Lu was staring at me, but I knew she didn’t see me. Whatever was going on in her mind was deep, closed off. I was good at reading her, had spent a lifetime reading her moods, but the woman in front of me could have been a stranger.

I worked on my breathing. Keeping it easy. Steady.

“Witches,” she said, gaze snapping into focus as she came back from that distant place.

“Two,” I said. “One brought a flyer for a local bar and ice cream coupons.
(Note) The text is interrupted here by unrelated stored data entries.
-- ==== Sys2Proof/Laws/State.lean ====
section
/-! SUPPORT. The fields of State under each named update: one lemma per field and update, so that no proof unfolds a record
update; and reading a core after a core is changed. -/

namespace Sys2Proof.Machine

open Sys2Proof

/-! `setCore` changes cores and nothing else. -/

@[simp] theorem setCore_mem (s : State) (id : Nat) (c : Core) : (setCore s id c).mem = s.mem := rfl
@[simp] theorem setCore_ext (s : State) (id : Nat) (c : Core) : (setCore s id c).ext = s.ext := rfl
@[simp] theorem setCore_poison (s : State) (id : Nat) (c : Core) : (setCore s id c).poison = s.poison := rfl
@[simp] theorem setCore_tags (s : State) (id : Nat) (c : Core) : (setCore s id c).tags = s.tags := rfl
@[simp] theorem setCore_groups (s : State) (id : Nat) (c : Core) : (setCore s id c).groups = s.groups := rfl
@[simp] theorem setCore_dom (s : State) (id : Nat) (c : Core) : (setCore s id c).dom = s.dom := rfl
@[simp] theorem setCore_sealedDom (s : State) (id : Nat) (c : Core) : (setCore s id c).sealedDom = s.sealedDom := rfl
@[simp] theorem setCore_cutDom (s : State) (id : Nat) (c : Core) : (setCore s id c).cutDom = s.cutDom := rfl
@[simp] theorem setCore_dies (s : State) (id : Nat) (c : Core) : (setCore s id c).dies = s.dies := rfl
@[simp] theorem setCore_queues (s : State) (id : Nat) (c : Core) : (setCore s id c).queues = s.queues := rfl
@[simp] theorem setCore_feLast (s : State) (id : Nat) (c : Core) : (setCore s id c).feLast = s.feLast := rfl
@[simp] theorem setCore_pkg (s : State) (id : Nat) (c : Core) : (setCore s id c).pkg = s.pkg := rfl
@[simp] theorem setCore_seals (s : State) (id : Nat) (c : Core) : (setCore s id c).seals = s.seals := rfl
@[simp] theorem setCore_journal (s : State) (id : Nat) (c : Core) : (setCore s id c).journal = s.journal := rfl
@[simp] theorem setCore_tlb (s : State) (id : Nat) (c : Core) : (setCore s id c).tlb = s.tlb := rfl
@[simp] theorem setCore_globals (s : State) (id : Nat) (c : Core) : (setCore s id c).globals = s.globals := rfl
@[simp] theorem setCore_inFlight (s : State) (id : Nat) (c : Core) : (setCore s id c).inFlight = s.inFlight := rfl
@[simp] theorem setCore_bankReqs (s : State) (id : Nat) (c : Core) : (setCore s id c).bankReqs = s.bankReqs := rfl
@[simp] theorem setCore_bankUsed (s : State) (id : Nat) (c : Core) : (setCore s id c).bankUsed = s.bankUsed := rfl
@[simp] theorem setCore_gather (s : State) (id : Nat) (c : Core) : (setCore s id c).gather = s.gather := rfl
@[simp] theorem setCore_arrivals (s : State) (id : Nat) (c : Core) : (setCore s id c).arrivals = s.arrivals := rfl
@[simp] theorem setCore_marks (s : State) (id : Nat) (c : Core) : (setCore s id c).marks = s.marks := rfl
@[simp] theorem setCore_starts (s : State) (id : Nat) (c : Core) : (setCore s id c).starts = s.starts := rfl
@[simp] theorem setCore_lateArrivals (s : State) (id : Nat) (c : Core) : (setCore s id c).lateArrivals = s.lateArrivals := rfl
@[simp] theorem setCore_offers (s : State) (id : Nat) (c : Core) : (setCore s id c).offers = s.offers := rfl
@[simp] theorem setCore_segCopies (s : State) (id : Nat) (c : Core) : (setCore s id c).segCopies = s.segCopies := rfl
@[simp] theorem setCore_scrubs (s : State) (id : Nat) (c : Core) : (setCore s id c).scrubs = s.scrubs := rfl
@[simp] theorem setCore_hostReply (s : State) (id : Nat) (c : Core) : (setCore s id c).hostReply = s.hostReply := rfl
@[simp] theorem setCore_peerReply (s : State) (id : Nat) (c : Core) : (setCore s id c).peerReply = s.peerReply := rfl
@[simp] theorem setCore_peerUndo (s : State) (id : Nat) (c : Core) : (setCore s id c).peerUndo = s.peerUndo := rfl
@[simp] theorem setCore_handovers (s : State) (id : Nat) (c : Core) : (setCore s id c).handovers = s.handovers := rfl
@[simp] theorem setCore_frames (s : State) (id : Nat) (c : Core) : (setCore s id c).frames = s.frames := rfl
@[simp] theorem setCore_synced (s : State) (id : Nat) (c : Core) : (setCore s id c).synced = s.synced := rfl
@[simp] theorem setCore_ptmLast (s : State) (id : Nat) (c : Core) : (setCore s id c).ptmLast = s.ptmLast := rfl
@[simp] theorem setCore_slew (s : State) (id : Nat) (c : Core) : (setCore s id c).slew = s.slew := rfl
@[simp] theorem setCore_slewFast (s : State) (id : Nat) (c : Core) : (setCore s id c).slewFast = s.slewFast := rfl
@[simp] theorem setCore_timeAdj (s : State) (id : Nat) (c : Core) : (setCore s id c).timeAdj = s.timeAdj := rfl
@[simp] theorem setCore_now (s : State) (id : Nat) (c : Core) : (setCore s id c).now = s.now := rfl
@[simp] theorem setCore_nextId (s : State) (id : Nat) (c : Core) : (setCore s id c).nextId = s.nextId := rfl
@[simp] theorem setCore_free (s : State) (id : Nat) (c : Core) : (setCore s id c).free = s.free := rfl
@[simp] theorem setCore_agenda (s : State) (id : Nat) (c : Core) : (setCore s id c).agenda = s.agenda := rfl
@[simp] theorem setCore_cur (s : State) (id : Nat) (c : Core) : (setCore s id c).cur = s.cur := rfl

/-! `modCore` changes cores and nothing else. -/

@[simp] theorem modCore_mem (s : State) (id : Nat) (f : Core → Core) : (modCore s id f).mem = s.mem := rfl
@[simp] theorem modCore_ext (s : State) (id : Nat) (f : Core → Core) : (modCore s id f).ext = s.ext := rfl
@[simp] theorem modCore_poison (s : State) (id : Nat) (f : Core → Core) : (modCore s id f).poison = s.poison := rfl
@[simp] theorem modCore_tags (s : State) (id : Nat) (f : Core → Core) : (modCore s id f).tags = s.tags := rfl
@[simp] theorem modCore_groups (s : State) (id : Nat) (f : Core → Core) : (modCore s id f).groups = s.groups := rfl
@[simp] theorem modCore_dom (s : State) (id : Nat) (f : Core → Core) : (modCore s id f).dom = s.dom := rfl
@[simp] theorem modCore_sealedDom (s : State) (id : Nat) (f : Core → Core) : (modCore s id f).sealedDom = s.sealedDom := rfl
@[simp] theorem modCore_cutDom (s : State) (id : Nat) (f : Core → Core) : (modCore s id f).cutDom = s.cutDom := rfl
@[simp] theorem modCore_dies (s : State) (id : Nat) (f : Core → Core) : (modCore s id f).dies = s.dies := rfl
@[simp] theorem modCore_queues (s : State) (id : Nat) (f : Core → Core) : (modCore s id f).queues = s.queues := rfl
@[simp] theorem modCore_feLast (s : State) (id : Nat) (f : Core → Core) : (modCore s id f).feLast = s.feLast := rfl
@[simp] theorem modCore_pkg (s : State) (id : Nat) (f : Core → Core) : (modCore s id f).pkg = s.pkg := rfl
@[simp] theorem modCore_seals (s : State) (id : Nat) (f : Core → Core) : (modCore s id f).seals = s.seals := rfl
@[simp] theorem modCore_journal (s : State) (id : Nat) (f : Core → Core) : (modCore s id f).journal = s.journal := rfl
@[simp] theorem modCore_tlb (s : State) (id : Nat) (f : Core → Core) : (modCore s id f).tlb = s.tlb := rfl
@[simp] theorem modCore_globals (s : State) (id : Nat) (f : Core → Core) : (modCore s id f).globals = s.globals := rfl
@[simp] theorem modCore_inFlight (s : State) (id : Nat) (f : Core → Core) : (modCore s id f).inFlight = s.inFlight := rfl
@[simp] theorem modCore_bankReqs (s : State) (id : Nat) (f : Core → Core) : (modCore s id f).bankReqs = s.bankReqs := rfl
@[simp] theorem modCore_bankUsed (s : State) (id : Nat) (f : Core → Core) : (modCore s id f).bankUsed = s.bankUsed := rfl
@[simp] theorem modCore_gather (s : State) (id : Nat) (f : Core → Core) : (modCore s id f).gather = s.gather := rfl
@[simp] theorem modCore_arrivals (s : State) (id : Nat) (f : Core → Core) : (modCore s id f).arrivals = s.arrivals := rfl
@[simp] theorem modCore_marks (s : State) (id : Nat) (f : Core → Core) : (modCore s id f).marks = s.marks := rfl
@[simp] theorem modCore_starts (s : State) (id : Nat) (f : Core → Core) : (modCore s id f).starts = s.starts := rfl
@[simp] theorem modCore_lateArrivals (s : State) (id : Nat) (f : Core → Core) : (modCore s id f).lateArrivals = s.lateArrivals := rfl
@[simp] theorem modCore_offers (s : State) (id : Nat) (f : Core → Core) : (modCore s id f).offers = s.offers := rfl
@[simp] theorem modCore_segCopies (s : State) (id : Nat) (f : Core → Core) : (modCore s id f).segCopies = s.segCopies := rfl
@[simp] theorem modCore_scrubs (s : State) (id : Nat) (f : Core → Core) : (modCore s id f).scrubs = s.scrubs := rfl
@[simp] theorem modCore_hostReply (s : State) (id : Nat) (f : Core → Core) : (modCore s id f).hostReply = s.hostReply := rfl
@[simp] theorem modCore_peerReply (s : State) (id : Nat) (f : Core → Core) : (modCore s id f).peerReply = s.peerReply := rfl
@[simp] theorem modCore_peerUndo (s : State) (id : Nat) (f : Core → Core) : (modCore s id f).peerUndo = s.peerUndo := rfl
@[simp] theorem modCore_handovers (s : State) (id : Nat) (f : Core → Core) : (modCore s id f).handovers = s.handovers := rfl
@[simp] theorem modCore_frames (s : State) (id : Nat) (f : Core → Core) : (modCore s id f).frames = s.frames := rfl
@[simp] theorem modCore_synced (s : State) (id : Nat) (f : Core → Core) : (modCore s id f).synced = s.synced := rfl
@[simp] theorem modCore_ptmLast (s : State) (id : Nat) (f : Core → Core) : (modCore s id f).ptmLast = s.ptmLast := rfl
@[simp] theorem modCore_slew (s : State) (id : Nat) (f : Core → Core) : (modCore s id f).slew = s.slew := rfl
@[simp] theorem modCore_slewFast (s : State) (id : Nat) (f : Core → Core) : (modCore s id f).slewFast = s.slewFast := rfl
@[simp] theorem modCore_timeAdj (s : State) (id : Nat) (f : Core → Core) : (modCore s id f).timeAdj = s.timeAdj := rfl
@[simp] theorem modCore_now (s : State) (id : Nat) (f : Core → Core) : (modCore s id f).now = s.now := rfl
@[simp] theorem modCore_nextId (s : State) (id : Nat) (f : Core → Core) : (modCore s id f).nextId = s.nextId := rfl
@[simp] theorem modCore_free (s : State) (id : Nat) (f : Core → Core) : (modCore s id f).free = s.free := rfl
@[simp] theorem modCore_agenda (s : State) (id : Nat) (f : Core → Core) : (modCore s id f).agenda = s.agenda := rfl
@[simp] theorem modCore_cur (s : State) (id : Nat) (f : Core → Core) : (modCore s id f).cur = s.cur := rfl

/-! `modTask` changes cores and nothing else. -/

@[simp] theorem modTask_mem (s : State) (id : Nat) (f : Task → Task) : (modTask s id f).mem = s.mem := rfl
@[simp] theorem modTask_ext (s : State) (id : Nat) (f : Task → Task) : (modTask s id f).ext = s.ext := rfl
@[simp] theorem modTask_poison (s : State) (id : Nat) (f : Task → Task) : (modTask s id f).poison = s.poison := rfl
@[simp] theorem modTask_tags (s : State) (id : Nat) (f : Task → Task) : (modTask s id f).tags = s.tags := rfl
@[simp] theorem modTask_groups (s : State) (id : Nat) (f : Task → Task) : (modTask s id f).groups = s.groups := rfl
@[simp] theorem modTask_dom (s : State) (id : Nat) (f : Task → Task) : (modTask s id f).dom = s.dom := rfl
@[simp] theorem modTask_sealedDom (s : State) (id : Nat) (f : Task → Task) : (modTask s id f).sealedDom = s.sealedDom := rfl
@[simp] theorem modTask_cutDom (s : State) (id : Nat) (f : Task → Task) : (modTask s id f).cutDom = s.cutDom := rfl
@[simp] theorem modTask_dies (s : State) (id : Nat) (f : Task → Task) : (modTask s id f).dies = s.dies := rfl
@[simp] theorem modTask_queues (s : State) (id : Nat) (f : Task → Task) : (modTask s id f).queues = s.queues := rfl
@[simp] theorem modTask_feLast (s : State) (id : Nat) (f : Task → Task) : (modTask s id f).feLast = s.feLast := rfl
@[simp] theorem modTask_pkg (s : State) (id : Nat) (f : Task → Task) : (modTask s id f).pkg = s.pkg := rfl
@[simp] theorem modTask_seals (s : State) (id : Nat) (f : Task → Task) : (modTask s id f).seals = s.seals := rfl
@[simp] theorem modTask_journal (s : State) (id : Nat) (f : Task → Task) : (modTask s id f).journal = s.journal := rfl
@[simp] theorem modTask_tlb (s : State) (id : Nat) (f : Task → Task) : (modTask s id f).tlb = s.tlb := rfl
@[simp] theorem modTask_globals (s : State) (id : Nat) (f : Task → Task) : (modTask s id f).globals = s.globals := rfl
@[simp] theorem modTask_inFlight (s : State) (id : Nat) (f : Task → Task) : (modTask s id f).inFlight = s.inFlight := rfl
@[simp] theorem modTask_bankReqs (s : State) (id : Nat) (f : Task → Task) : (modTask s id f).bankReqs = s.bankReqs := rfl
@[simp] theorem modTask_bankUsed (s : State) (id : Nat) (f : Task → Task) : (modTask s id f).bankUsed = s.bankUsed := rfl
@[simp] theorem modTask_gather (s : State) (id : Nat) (f : Task → Task) : (modTask s id f).gather = s.gather := rfl
@[simp] theorem modTask_arrivals (s : State) (id : Nat) (f : Task → Task) : (modTask s id f).arrivals = s.arrivals := rfl
@[simp] theorem modTask_marks (s : State) (id : Nat) (f : Task → Task) : (modTask s id f).marks = s.marks := rfl
@[simp] theorem modTask_starts (s : State) (id : Nat) (f : Task → Task) : (modTask s id f).starts = s.starts := rfl
@[simp] theorem modTask_lateArrivals (s : State) (id : Nat) (f : Task → Task) : (modTask s id f).lateArrivals = s.lateArrivals := rfl
@[simp] theorem modTask_offers (s : State) (id : Nat) (f : Task → Task) : (modTask s id f).offers = s.offers := rfl
@[simp] theorem modTask_segCopies (s : State) (id : Nat) (f : Task → Task) : (modTask s id f).segCopies = s.segCopies := rfl
@[simp] theorem modTask_scrubs (s : State) (id : Nat) (f : Task → Task) : (modTask s id f).scrubs = s.scrubs := rfl
@[simp] theorem modTask_hostReply (s : State) (id : Nat) (f : Task → Task) : (modTask s id f).hostReply = s.hostReply := rfl
@[simp] theorem modTask_peerReply (s : State) (id : Nat) (f : Task → Task) : (modTask s id f).peerReply = s.peerReply := rfl
@[simp] theorem modTask_peerUndo (s : State) (id : Nat) (f : Task → Task) : (modTask s id f).peerUndo = s.peerUndo := rfl
@[simp] theorem modTask_handovers (s : State) (id : Nat) (f : Task → Task) : (modTask s id f).handovers = s.handovers := rfl
@[simp] theorem modTask_frames (s : State) (id : Nat) (f : Task → Task) : (modTask s id f).frames = s.frames := rfl
@[simp] theorem modTask_synced (s : State) (id : Nat) (f : Task → Task) : (modTask s id f).synced = s.synced := rfl
@[simp] theorem modTask_ptmLast (s : State) (id : Nat) (f : Task → Task) : (modTask s id f).ptmLast = s.ptmLast := rfl
@[simp] theorem modTask_slew (s : State) (id : Nat) (f : Task → Task) : (modTask s id f).slew = s.slew := rfl
@[simp] theorem modTask_slewFast (s : State) (id : Nat) (f : Task → Task) : (modTask s id f).slewFast = s.slewFast := rfl
@[simp] theorem modTask_timeAdj (s : State) (id : Nat) (f : Task → Task) : (modTask s id f).timeAdj = s.timeAdj := rfl
@[simp] theorem modTask_now (s : State) (id : Nat) (f : Task → Task) : (modTask s id f).now = s.now := rfl
@[simp] theorem modTask_nextId (s : State) (id : Nat) (f : Task → Task) : (modTask s id f).nextId = s.nextId := rfl
@[simp] theorem modTask_free (s : State) (id : Nat) (f : Task → Task) : (modTask s id f).free = s.free := rfl
@[simp] theorem modTask_agenda (s : State) (id : Nat) (f : Task → Task) : (modTask s id f).agenda = s.agenda := rfl
@[simp] theorem modTask_cur (s : State) (id : Nat) (f : Task → Task) : (modTask s id f).cur = s.cur := rfl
The other was waiting in our room to patch me up.”

“What do they want?”

“To make friends with me!” Abbi said.

I hummed. “Maybe that. And, you’ll be surprised to hear this, they want to give us what we’re looking for if we give them something.”

Lu pressed her thumb to her temple as if a headache were building there. “The book?”

“The book. They said they don’t know what we’re looking for, but they can still find it. They want something from us in return.”

“What do they want?” she asked.

“Would it be so impossible to walk away from this?” I asked. “Drive somewhere. Anywhere but here?”

“Brogan,” she said softly. “Just tell me. What do the witches want from us?”

Running away from our past wouldn’t change our past, and it wouldn’t change who we had become. I knew that. It had been a foolish hope.

“They want our help with a vampire.” I cleared my throat. “Who they think is the vampire who attacked us all those years ago.”

Lula’s pupils went wide, a hunter scenting prey. Nothing else about her changed, but I could feel it, her hunger for blood, her hunger for violence. For revenge.

She stood. “Let’s go make a deal with the witches.”

CHAPTER TEN

Abbi insisted we all take a nap, even Lula, since the bar wouldn’t be open for a few hours.

I hadn’t thought anyone could make Lula sleep, but Lu agreed to lie down beside me on the lumpy bed. She’d fallen asleep almost immediately. I suspected Moon Rabbit magic was involved, but didn’t ask.

Lu hadn’t been sleeping much or well. Neither had I.

I pushed at the pillow under my head, then dropped it beside me so I could prop my injured arm on it.